►

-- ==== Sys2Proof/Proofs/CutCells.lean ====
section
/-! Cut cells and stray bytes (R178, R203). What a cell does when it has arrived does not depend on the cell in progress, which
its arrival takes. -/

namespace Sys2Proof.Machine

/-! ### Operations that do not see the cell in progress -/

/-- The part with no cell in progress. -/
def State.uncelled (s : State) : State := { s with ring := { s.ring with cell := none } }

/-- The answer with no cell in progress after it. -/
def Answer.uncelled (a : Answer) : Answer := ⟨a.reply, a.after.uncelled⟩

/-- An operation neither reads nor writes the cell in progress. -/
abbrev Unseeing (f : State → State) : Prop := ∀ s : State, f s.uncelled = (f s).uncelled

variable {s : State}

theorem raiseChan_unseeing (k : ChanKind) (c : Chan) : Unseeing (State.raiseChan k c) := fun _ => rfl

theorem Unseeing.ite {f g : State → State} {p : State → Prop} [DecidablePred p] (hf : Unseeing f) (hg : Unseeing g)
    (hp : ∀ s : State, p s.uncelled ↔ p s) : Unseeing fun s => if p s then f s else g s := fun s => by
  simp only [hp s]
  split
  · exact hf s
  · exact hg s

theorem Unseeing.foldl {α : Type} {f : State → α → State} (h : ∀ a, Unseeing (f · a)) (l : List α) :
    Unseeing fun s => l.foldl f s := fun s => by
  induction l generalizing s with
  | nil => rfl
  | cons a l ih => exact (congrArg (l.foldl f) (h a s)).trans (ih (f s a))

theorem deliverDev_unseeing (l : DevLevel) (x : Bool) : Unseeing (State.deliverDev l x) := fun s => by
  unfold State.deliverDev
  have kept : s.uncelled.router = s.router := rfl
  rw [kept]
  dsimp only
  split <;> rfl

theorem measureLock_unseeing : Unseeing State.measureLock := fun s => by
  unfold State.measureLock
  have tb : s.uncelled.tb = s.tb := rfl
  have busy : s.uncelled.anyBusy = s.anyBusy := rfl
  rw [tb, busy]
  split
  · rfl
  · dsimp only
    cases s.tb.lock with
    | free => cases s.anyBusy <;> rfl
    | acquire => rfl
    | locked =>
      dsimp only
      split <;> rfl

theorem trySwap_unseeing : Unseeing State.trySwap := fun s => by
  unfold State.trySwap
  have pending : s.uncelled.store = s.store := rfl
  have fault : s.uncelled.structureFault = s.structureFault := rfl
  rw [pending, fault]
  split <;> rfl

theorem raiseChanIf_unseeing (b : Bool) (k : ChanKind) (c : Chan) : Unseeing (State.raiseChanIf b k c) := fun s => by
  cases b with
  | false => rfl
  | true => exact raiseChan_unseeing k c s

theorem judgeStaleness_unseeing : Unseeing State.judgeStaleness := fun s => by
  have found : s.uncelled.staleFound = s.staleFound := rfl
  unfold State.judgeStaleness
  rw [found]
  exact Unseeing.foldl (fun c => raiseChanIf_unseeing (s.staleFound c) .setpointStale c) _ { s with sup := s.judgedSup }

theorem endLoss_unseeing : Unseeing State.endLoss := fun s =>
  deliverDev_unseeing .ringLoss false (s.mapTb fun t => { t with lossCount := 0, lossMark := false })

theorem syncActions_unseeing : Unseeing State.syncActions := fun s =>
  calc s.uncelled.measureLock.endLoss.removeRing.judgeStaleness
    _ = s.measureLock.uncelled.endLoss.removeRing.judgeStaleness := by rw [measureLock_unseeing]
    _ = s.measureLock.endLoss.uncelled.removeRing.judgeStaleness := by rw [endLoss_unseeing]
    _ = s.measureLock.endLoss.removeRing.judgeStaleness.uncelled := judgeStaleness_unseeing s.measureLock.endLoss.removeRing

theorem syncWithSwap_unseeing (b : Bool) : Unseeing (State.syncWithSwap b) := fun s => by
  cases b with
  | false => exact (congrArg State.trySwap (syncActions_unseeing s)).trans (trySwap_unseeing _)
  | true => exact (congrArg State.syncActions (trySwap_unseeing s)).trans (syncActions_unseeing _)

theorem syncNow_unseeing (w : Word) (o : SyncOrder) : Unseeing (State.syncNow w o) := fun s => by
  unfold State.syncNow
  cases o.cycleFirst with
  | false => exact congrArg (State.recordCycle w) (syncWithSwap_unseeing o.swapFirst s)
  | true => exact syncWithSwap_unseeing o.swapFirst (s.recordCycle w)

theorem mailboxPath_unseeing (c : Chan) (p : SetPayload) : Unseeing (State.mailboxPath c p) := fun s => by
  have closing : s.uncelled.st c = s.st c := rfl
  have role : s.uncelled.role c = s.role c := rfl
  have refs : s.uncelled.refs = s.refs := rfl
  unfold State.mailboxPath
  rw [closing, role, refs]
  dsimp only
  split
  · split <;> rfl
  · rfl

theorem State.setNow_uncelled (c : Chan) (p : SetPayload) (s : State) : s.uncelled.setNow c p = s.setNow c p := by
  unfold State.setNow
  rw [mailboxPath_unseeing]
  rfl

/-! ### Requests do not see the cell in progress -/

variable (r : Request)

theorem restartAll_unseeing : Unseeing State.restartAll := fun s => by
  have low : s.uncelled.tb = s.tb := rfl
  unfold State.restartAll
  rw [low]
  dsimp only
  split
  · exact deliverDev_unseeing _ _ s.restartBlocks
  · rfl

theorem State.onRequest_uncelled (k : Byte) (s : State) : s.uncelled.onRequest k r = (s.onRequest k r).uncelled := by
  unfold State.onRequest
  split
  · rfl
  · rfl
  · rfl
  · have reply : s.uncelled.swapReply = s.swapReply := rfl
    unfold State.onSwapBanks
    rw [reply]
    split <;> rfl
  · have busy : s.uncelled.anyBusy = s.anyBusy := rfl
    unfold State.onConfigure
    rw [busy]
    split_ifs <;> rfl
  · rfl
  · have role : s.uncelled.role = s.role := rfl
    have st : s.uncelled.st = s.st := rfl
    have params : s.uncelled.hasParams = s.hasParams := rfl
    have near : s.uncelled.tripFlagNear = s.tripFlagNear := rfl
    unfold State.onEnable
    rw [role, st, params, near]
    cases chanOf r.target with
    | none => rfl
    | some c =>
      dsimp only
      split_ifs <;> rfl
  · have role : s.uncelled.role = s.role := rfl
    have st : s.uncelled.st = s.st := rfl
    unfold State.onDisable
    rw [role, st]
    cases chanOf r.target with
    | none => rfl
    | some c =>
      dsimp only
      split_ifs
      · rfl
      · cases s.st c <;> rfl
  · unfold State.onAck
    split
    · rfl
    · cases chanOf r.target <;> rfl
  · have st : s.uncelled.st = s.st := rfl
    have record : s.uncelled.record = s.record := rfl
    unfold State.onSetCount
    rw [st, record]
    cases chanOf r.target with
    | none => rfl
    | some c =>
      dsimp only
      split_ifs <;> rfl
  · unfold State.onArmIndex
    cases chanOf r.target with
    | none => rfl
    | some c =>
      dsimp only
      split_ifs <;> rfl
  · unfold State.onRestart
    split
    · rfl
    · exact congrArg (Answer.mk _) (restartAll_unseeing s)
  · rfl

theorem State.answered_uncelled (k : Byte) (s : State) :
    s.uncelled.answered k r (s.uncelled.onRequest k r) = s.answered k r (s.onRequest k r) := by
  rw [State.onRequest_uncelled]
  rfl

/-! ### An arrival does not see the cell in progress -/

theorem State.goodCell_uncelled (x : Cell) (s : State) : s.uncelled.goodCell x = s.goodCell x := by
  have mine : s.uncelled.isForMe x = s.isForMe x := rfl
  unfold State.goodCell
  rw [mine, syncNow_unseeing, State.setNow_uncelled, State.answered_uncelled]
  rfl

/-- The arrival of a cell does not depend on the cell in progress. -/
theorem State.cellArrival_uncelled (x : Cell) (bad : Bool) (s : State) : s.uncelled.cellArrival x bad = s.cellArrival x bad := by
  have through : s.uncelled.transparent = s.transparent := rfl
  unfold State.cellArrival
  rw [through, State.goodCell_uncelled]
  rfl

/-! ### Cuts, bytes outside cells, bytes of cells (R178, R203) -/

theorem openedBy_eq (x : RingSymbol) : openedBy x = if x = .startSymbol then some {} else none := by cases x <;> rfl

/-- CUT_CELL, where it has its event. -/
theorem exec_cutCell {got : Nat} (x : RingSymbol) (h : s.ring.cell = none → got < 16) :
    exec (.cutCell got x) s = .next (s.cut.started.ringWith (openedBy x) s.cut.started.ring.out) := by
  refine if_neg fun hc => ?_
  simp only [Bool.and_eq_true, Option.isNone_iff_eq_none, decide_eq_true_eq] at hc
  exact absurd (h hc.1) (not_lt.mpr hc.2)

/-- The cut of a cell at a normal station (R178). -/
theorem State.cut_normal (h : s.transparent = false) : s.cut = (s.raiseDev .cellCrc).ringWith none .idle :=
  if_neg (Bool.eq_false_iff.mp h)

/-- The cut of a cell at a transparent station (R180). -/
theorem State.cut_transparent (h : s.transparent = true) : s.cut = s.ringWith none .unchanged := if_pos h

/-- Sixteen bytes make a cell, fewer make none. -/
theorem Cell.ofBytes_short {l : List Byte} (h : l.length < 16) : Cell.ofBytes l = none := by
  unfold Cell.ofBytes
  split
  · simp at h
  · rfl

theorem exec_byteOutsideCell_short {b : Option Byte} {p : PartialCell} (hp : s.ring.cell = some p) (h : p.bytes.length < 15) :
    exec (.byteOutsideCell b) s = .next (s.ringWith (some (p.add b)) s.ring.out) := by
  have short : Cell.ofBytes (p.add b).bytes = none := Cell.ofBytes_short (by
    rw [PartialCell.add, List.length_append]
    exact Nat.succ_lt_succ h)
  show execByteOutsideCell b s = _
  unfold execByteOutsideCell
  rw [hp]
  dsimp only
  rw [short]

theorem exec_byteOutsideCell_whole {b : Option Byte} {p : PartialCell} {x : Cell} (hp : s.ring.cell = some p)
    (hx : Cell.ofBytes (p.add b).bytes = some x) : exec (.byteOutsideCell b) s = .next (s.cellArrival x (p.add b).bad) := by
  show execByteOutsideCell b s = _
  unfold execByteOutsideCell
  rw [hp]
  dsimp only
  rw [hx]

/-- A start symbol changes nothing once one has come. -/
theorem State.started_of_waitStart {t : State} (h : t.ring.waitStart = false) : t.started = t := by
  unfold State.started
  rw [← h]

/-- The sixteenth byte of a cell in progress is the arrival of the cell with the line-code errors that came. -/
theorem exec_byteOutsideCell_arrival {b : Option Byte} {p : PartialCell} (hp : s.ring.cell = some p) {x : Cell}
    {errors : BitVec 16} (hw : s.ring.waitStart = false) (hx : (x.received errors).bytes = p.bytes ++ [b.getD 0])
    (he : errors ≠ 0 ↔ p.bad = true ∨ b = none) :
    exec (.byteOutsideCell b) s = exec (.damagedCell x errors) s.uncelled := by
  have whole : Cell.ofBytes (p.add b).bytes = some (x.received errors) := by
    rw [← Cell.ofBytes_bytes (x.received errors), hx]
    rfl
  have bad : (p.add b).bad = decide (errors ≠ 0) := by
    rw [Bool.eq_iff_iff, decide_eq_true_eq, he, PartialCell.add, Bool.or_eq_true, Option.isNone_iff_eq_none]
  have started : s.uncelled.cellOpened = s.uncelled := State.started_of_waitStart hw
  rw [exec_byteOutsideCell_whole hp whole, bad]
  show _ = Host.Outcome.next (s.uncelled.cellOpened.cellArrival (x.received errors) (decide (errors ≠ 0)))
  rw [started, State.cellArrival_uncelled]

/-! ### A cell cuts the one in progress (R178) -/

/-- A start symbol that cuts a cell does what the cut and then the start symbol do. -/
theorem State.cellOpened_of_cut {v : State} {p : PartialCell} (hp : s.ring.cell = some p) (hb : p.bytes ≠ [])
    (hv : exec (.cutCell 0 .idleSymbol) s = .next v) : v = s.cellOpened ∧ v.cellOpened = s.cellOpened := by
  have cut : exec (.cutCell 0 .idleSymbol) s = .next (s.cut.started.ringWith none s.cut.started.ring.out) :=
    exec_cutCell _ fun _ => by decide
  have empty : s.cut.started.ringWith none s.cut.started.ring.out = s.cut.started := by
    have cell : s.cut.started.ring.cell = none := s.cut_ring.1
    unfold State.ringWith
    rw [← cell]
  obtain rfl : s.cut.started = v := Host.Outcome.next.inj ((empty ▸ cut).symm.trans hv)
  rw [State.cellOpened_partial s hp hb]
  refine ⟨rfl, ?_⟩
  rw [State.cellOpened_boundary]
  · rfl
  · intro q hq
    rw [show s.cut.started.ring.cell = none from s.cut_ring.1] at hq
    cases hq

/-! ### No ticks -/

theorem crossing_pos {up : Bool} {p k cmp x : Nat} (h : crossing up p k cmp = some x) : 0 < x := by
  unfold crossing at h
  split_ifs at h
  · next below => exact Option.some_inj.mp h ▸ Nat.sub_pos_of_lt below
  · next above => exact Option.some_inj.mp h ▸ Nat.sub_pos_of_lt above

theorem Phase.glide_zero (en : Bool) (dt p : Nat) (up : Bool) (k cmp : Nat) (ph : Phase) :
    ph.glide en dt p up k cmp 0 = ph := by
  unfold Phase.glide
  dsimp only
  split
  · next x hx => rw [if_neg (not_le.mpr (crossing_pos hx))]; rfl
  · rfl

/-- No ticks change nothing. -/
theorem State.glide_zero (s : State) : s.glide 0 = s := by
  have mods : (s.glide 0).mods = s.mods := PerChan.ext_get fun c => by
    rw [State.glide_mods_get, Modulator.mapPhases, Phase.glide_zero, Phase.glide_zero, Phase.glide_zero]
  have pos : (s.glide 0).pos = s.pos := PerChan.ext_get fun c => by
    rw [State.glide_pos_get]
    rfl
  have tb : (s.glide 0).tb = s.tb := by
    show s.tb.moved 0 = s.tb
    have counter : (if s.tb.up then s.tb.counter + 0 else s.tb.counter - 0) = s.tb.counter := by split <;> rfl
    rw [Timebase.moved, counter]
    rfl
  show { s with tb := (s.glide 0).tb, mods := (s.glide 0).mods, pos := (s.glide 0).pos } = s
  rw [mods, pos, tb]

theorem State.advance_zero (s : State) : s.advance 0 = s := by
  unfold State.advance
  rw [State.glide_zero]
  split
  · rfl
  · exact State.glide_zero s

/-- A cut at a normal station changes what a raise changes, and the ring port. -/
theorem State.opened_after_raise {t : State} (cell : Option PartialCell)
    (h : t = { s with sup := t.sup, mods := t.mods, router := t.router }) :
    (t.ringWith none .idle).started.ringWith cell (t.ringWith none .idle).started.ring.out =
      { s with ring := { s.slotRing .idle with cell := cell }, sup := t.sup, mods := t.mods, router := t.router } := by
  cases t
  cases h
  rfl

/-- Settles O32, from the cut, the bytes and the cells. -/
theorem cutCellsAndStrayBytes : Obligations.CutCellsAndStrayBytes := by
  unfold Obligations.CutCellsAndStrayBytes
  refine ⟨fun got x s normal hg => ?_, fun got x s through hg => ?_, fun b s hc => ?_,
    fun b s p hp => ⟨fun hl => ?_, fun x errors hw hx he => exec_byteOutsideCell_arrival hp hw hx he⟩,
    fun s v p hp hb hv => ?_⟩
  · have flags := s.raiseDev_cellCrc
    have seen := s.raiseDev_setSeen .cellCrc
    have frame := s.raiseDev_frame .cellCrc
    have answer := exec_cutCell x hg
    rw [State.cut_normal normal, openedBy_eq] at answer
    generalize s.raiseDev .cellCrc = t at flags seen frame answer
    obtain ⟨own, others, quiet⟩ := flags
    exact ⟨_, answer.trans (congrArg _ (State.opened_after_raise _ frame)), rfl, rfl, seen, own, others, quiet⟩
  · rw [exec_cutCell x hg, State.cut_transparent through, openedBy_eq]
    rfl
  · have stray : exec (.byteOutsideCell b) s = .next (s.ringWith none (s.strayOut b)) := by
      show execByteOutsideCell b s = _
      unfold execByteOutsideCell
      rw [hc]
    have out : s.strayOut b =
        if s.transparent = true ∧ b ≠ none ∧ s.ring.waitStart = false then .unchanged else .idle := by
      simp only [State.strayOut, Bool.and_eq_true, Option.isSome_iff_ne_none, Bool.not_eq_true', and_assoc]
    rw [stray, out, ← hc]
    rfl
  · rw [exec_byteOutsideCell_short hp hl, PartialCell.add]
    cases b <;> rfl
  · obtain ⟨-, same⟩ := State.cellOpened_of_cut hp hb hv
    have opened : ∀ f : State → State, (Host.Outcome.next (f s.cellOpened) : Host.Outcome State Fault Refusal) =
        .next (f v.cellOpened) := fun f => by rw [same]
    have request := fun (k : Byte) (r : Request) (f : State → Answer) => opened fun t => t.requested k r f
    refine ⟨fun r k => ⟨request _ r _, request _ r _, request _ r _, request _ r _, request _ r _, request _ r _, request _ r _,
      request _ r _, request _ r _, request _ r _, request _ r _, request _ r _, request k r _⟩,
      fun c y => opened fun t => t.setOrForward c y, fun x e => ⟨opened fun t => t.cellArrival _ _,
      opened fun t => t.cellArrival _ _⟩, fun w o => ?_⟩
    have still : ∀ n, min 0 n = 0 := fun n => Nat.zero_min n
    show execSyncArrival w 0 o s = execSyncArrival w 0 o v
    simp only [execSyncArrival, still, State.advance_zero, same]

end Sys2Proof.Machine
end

◄
►

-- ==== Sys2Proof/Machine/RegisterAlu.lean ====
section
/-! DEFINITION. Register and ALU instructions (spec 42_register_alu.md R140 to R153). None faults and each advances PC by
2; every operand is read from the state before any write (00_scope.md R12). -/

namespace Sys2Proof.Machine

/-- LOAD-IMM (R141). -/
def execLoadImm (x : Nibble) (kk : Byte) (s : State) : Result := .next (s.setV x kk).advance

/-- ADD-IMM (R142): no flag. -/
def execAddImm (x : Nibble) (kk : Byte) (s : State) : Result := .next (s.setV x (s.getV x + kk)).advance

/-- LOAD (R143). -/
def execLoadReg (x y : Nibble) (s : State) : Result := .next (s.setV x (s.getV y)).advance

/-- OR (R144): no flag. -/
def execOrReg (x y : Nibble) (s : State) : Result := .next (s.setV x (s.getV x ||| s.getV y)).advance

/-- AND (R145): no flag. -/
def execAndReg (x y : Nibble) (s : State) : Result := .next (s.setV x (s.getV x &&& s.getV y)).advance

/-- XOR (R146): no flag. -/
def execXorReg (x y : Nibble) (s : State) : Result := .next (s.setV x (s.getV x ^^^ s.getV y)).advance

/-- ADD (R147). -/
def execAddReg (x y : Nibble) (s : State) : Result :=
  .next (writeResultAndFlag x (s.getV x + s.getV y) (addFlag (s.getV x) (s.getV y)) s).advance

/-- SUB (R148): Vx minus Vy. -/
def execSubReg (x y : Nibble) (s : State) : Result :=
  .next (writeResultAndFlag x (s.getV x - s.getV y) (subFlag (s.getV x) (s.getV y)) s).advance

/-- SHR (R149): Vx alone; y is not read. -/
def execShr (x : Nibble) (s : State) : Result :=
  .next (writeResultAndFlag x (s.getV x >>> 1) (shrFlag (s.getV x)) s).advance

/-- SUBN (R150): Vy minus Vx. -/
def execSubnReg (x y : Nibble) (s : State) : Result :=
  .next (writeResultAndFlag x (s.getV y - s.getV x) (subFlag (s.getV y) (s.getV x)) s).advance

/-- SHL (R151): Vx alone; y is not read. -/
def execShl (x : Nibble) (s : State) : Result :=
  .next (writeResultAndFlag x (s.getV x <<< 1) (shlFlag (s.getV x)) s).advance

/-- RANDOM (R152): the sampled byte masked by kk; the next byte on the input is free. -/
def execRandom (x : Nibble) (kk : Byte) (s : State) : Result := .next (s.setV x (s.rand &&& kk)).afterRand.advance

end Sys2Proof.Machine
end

◄

## TASK STATEMENT:
From the entries above, copy every line containing the word "empty".

## ANSWER:
  have empty : s.cut.started.ringWith none s.cut.started.ring.out = s.cut.started := by
  obtain rfl : s.cut.started = v := Host.Outcome.next.inj ((empty ▸ cut).symm.trans hv)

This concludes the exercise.